▸ Work instructions
Of the entries below, restate word for word only the section that runs from the line with "let allow := nbits (numAt b 2 2) 5 0" to the line with "500 (R262). -/", counting both ends.
*** Opening of Supplied records ***
/-- A step done for each element of a list, up to the first refusal. -/
def Applied.each {α : Type} (a : Applied) (l : List α) (f : Dev → α → Applied) : Applied :=
  l.foldl (fun a x => a.andThen fun d => f d x) a

/-- An enable that a section sets (R82, source 0x4). -/
def Dev.imageEnable (d : Dev) (e : Enable) : Applied :=
  let c := d.enableCode e
  if c = 0 then .ok (d.enableOn e) else .error (d, { code := c, subject := some (enableFld e).addr })

/-- A register image of a section. -/
def imageReg (b : Bytes) (off : Nat) : Word := BitVec.ofNat 32 (numAt b off 4)

/-- A register image with a bit set that the register reserves. Log 36 DEDUCED. -/
def imageReserved (a : Nat) (w : Word) : Bool := (w &&& ~~~((accessOf a).rw ||| (accessOf a).wo)) != 0#32

/-- The writable bits of a register image put in force. -/
def Dev.loadImage (d : Dev) (a : Nat) (w : Word) : Dev :=
  d.setReg a ((d.reg a &&& ~~~ (accessOf a).rw) ||| (w &&& (accessOf a).rw))

/-! #### DEVICE (R93, R94, R285, R286, R410, R436, R437) -/

/-- The WATCH registers that a WATCH_CONFIG loads. -/
def watchImages (w : Bytes) : List (Nat × Word) :=
  [(R.WATCH_CTL, BitVec.ofNat 32 (byteAt w 3 % 16 * 2 ^ 24 + byteAt w 4 % 16 * 2 ^ 20 + byteAt w 2 % 16 * 2 ^ 16 + numAt w 0 2)),
    (R.WATCH_PULSE, BitVec.ofNat 32 (numAt w 6 2 * 2 ^ 16)), (R.WATCH_THR, imageReg w 8), (R.WATCH_TIMER, imageReg w 12),
    (R.WATCH_PERIODk 0, imageReg w 16), (R.WATCH_PERIODk 1, imageReg w 20), (R.WATCH_PERIODk 2, imageReg w 24),
    (R.WATCH_PERIODk 3, imageReg w 28)]

/-- A WATCH_CONFIG that R286 refuses. -/
def watchConfigBad (allow : Nat) (w : Bytes) : Bool :=
  nbits (byteAt w 2) 7 4 != 0 || byteAt w 3 > 5 || nbits (byteAt w 4) 7 4 != 0 || byteAt w 5 != 0 || !zeroAt w 32 63 ||
    (watchImages w).any (fun x => watchBad allow x.1 x.2) ||
    (List.range 16).any fun n => let p := byteAt w (16 + n); if bit (numAt w 0 2) n then p < 1 || p > 200 else p != 0

/-- A TAMPER_CONFIG that R410 refuses. -/
def tamperConfigBad (t : Bytes) : Bool :=
  let en := byteAt t 0
  let mesh := byteAt t 1
  (List.range 6).any (fun i => nbits (byteAt t i) 7 4 != 0) || !zeroAt t 6 63 || (byteAt t 5 == 0 && (en &&& (15 - mesh % 16)) != 0) ||
    (List.range 4).any fun n => bit en n && bit mesh n && !bit (byteAt t 4) (if bit (byteAt t 3) n then 1 else 0)

/-- The host port's receive unit, if HOST_OPTIONS uses one. -/
def optRx (o : Bytes) : Option Nat := if bit (byteAt o 0) 0 || bit (byteAt o 0) 2 then some (nbits (byteAt o 1) 2 0) else none
/-- The host port's transmit unit, if HOST_OPTIONS uses one. -/
def optTx (o : Bytes) : Option Nat := if bit (byteAt o 0) 1 then some (nbits (byteAt o 1) 6 4) else none

/-- HOST_OPTIONS that R437 refuses by themselves. -/
def hostOptionsBad (o : Bytes) : Bool :=
  nbits (byteAt o 0) 7 4 != 0 || bit (byteAt o 1) 3 || bit (byteAt o 1) 7 || nbits (byteAt o 2) 7 4 != 0 ||
    nbits (byteAt o 3) 7 5 != 0 || bit (byteAt o 5) 0 || nbits (numAt o 4 2) 15 12 != 0 || !zeroAt o 6 31 ||
    nbits (byteAt o 1) 2 0 > 5 || nbits (byteAt o 1) 6 4 > 5 || ((optRx o).isSome && optRx o == optTx o)

/-- Wall time set to `ms` as of device time `tr` (R30, R31, R468), with TIME_STAT; `src` is LAST_SRC (R473). Log 22 DEDUCED. -/
def Dev.setWall (d : Dev) (src tr ms : Nat) : Dev :=
  ((d.onAttic fun a => { a with offset := (ms : Int) * 1000 - tr, wallSet := true, rcSpan := !a.crystal }).setFld
    F.TIME_STAT_LAST_SRC src).bump F.TIME_STAT_SETS 1

/-- The DEVICE section. Log 35 DEDUCED. -/
def Dev.applyDevice (d : Dev) (b : Bytes) : Applied :=
  let allow := nbits (numAt b 2 2) 5 0
  let w := slice b 64 64
  (applyIf [
    (b.length != 256 || nbits (numAt b 2 2) 15 6 != 0 || nbits (byteAt b 4) 7 1 != 0 || !zeroAt b 5 7 || !zeroAt b 14 31 ||
      !zeroAt b 192 255, Code.CC_IMAGE_FORMAT),
    (byteAt b 1 < 2 || byteAt b 1 > 5, Code.CC_MODE_INVALID),
    (byteAt b 0 > 50, Code.CC_DIRECT_QUOTA),
    (watchConfigBad allow w, Code.CC_WATCH_CONFIG),
    (tamperConfigBad (slice b 128 64), Code.CC_TAMPER_CONFIG),
    (hostOptionsBad (slice b 32 32), Code.CC_HOST_OPTIONS)] d (byteAt b 0)).andThen fun d =>
    let d := (d.setFld F.SUP_DIRECT_QUOTA_QUOTA (byteAt b 0)).setFld F.SUP_MODE_ALLOW_ALLOW allow
    let d := { d with tables := { d.tables with wakeMode := byteAt b 1 }, host := { d.host with opts := slice b 32 32 } }
    let d := (watchImages w).foldl (fun d (x : Nat × Word) => d.loadImage x.1 x.2) d
    let d := d.onAttic fun a => { a with tamperCfg := slice b 128 64, tamperSet := true }
    .ok (if bit (byteAt b 4) 0 && !d.attic.wallSet then d.setWall 2 d.time (numAt b 8 6) else d)

/-! #### REGULATORY_TIGHTEN (R250, R266) -/

/-- The coexistence registers in the order of bytes 64–99. -/
def coexRegs : List Nat :=
  [R.COEX_CFG, R.COEX_PWk_CFG 0, R.COEX_PWk_WIN 0, R.COEX_PWk_CFG 1, R.COEX_PWk_WIN 1, R.COEX_PWk_CFG 2, R.COEX_PWk_WIN 2,
    R.COEX_PWk_CFG 3, R.COEX_PWk_WIN 3]

/-- The register images of bytes 64–99. -/
def coexImages (b : Bytes) : List (Nat × Word) := (coexRegs.zip (List.range 9)).map fun x => (x.1, imageReg b (64 + 4 * x.2))

/-- The lead times of COEX_CFG above 500 are stored as 500 (R262). -/
def Dev.clampLeads (d : Dev) : Dev :=
  (d.setFld F.COEX_CFG_LEAD_A (min 500 (d.fld F.COEX_CFG_LEAD_A))).setFld F.COEX_CFG_LEAD_B (min 500 (d.fld F.COEX_CFG_LEAD_B))

/-- The REGULATORY_TIGHTEN section. -/
def Dev.applyTighten (d : Dev) (b : Bytes) : Applied :=
  let fused := fusedLimits d.gov.region
  let win (k : Nat) : Bool :=
    let cfg := imageReg b (68 + 8 * k)
    cfg.getLsbD 31 && d.windowBad cfg (imageReg b (72 + 8 * k))
  (applyIf [
    (b.length != 128 || byteAt b 15 != 0 || !zeroAt b 32 63 || !zeroAt b 100 127, Code.CC_IMAGE_FORMAT),
    (tightenLooser fused b, Code.CC_REG_LOOSEN),
    ((coexImages b).any (fun x => imageReserved x.1 x.2) || [0, 1, 2, 3].any win, Code.CC_COEX_CONFIG)] d).andThen fun d =>
    .ok ((coexImages b).foldl (fun d (x : Nat × Word) => d.loadImage x.1 x.2)
      (d.setCeilings d.gov.region (tighten fused b))).clampLeads

/-! #### PORTS (R109–R111, R119, R178, R179) -/

/-- A binding's layout is refused. -/
def bindingBad (e : Bytes) : Bool :=
  nbits (byteAt e 0) 6 4 != 0 || (bit (byteAt e 0) 7 && bit (byteAt e 0) 3) || byteAt e 1 > 31 || nbits (byteAt e 2) 7 1 != 0 ||
    byteAt e 3 != 0

/-- A binding put in force, without its enable. -/
def Dev.bindPort (d : Dev) (e : Bytes) : Dev :=
  let n := nbits (byteAt e 0) 3 0
  if bit (byteAt e 0) 7 then d.setFld (F.UHFPn_CFG_PROFILE n) (byteAt e 1) else d.setFld (F.HFPn_CFG_PROFILE n) (byteAt e 1)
*** Close of Supplied records ***
▸ Result
  let allow := nbits (numAt b 2 2) 5 0
  let w := slice b 64 64
  (applyIf [
    (b.length != 256 || nbits (numAt b 2 2) 15 6 != 0 || nbits (byteAt b 4) 7 1 != 0 || !zeroAt b 5 7 || !zeroAt b 14 31 ||
      !zeroAt b 192 255, Code.CC_IMAGE_FORMAT),
    (byteAt b 1 < 2 || byteAt b 1 > 5, Code.CC_MODE_INVALID),
    (byteAt b 0 > 50, Code.CC_DIRECT_QUOTA),
    (watchConfigBad allow w, Code.CC_WATCH_CONFIG),
    (tamperConfigBad (slice b 128 64), Code.CC_TAMPER_CONFIG),
    (hostOptionsBad (slice b 32 32), Code.CC_HOST_OPTIONS)] d (byteAt b 0)).andThen fun d =>
    let d := (d.setFld F.SUP_DIRECT_QUOTA_QUOTA (byteAt b 0)).setFld F.SUP_MODE_ALLOW_ALLOW allow
    let d := { d with tables := { d.tables with wakeMode := byteAt b 1 }, host := { d.host with opts := slice b 32 32 } }
    let d := (watchImages w).foldl (fun d (x : Nat × Word) => d.loadImage x.1 x.2) d
    let d := d.onAttic fun a => { a with tamperCfg := slice b 128 64, tamperSet := true }
    .ok (if bit (byteAt b 4) 0 && !d.attic.wallSet then d.setWall 2 d.time (numAt b 8 6) else d)

/-! #### REGULATORY_TIGHTEN (R250, R266) -/

/-- The coexistence registers in the order of bytes 64–99. -/
def coexRegs : List Nat :=
  [R.COEX_CFG, R.COEX_PWk_CFG 0, R.COEX_PWk_WIN 0, R.COEX_PWk_CFG 1, R.COEX_PWk_WIN 1, R.COEX_PWk_CFG 2, R.COEX_PWk_WIN 2,
    R.COEX_PWk_CFG 3, R.COEX_PWk_WIN 3]

/-- The register images of bytes 64–99. -/
def coexImages (b : Bytes) : List (Nat × Word) := (coexRegs.zip (List.range 9)).map fun x => (x.1, imageReg b (64 + 4 * x.2))

/-- The lead times of COEX_CFG above 500 are stored as 500 (R262). -/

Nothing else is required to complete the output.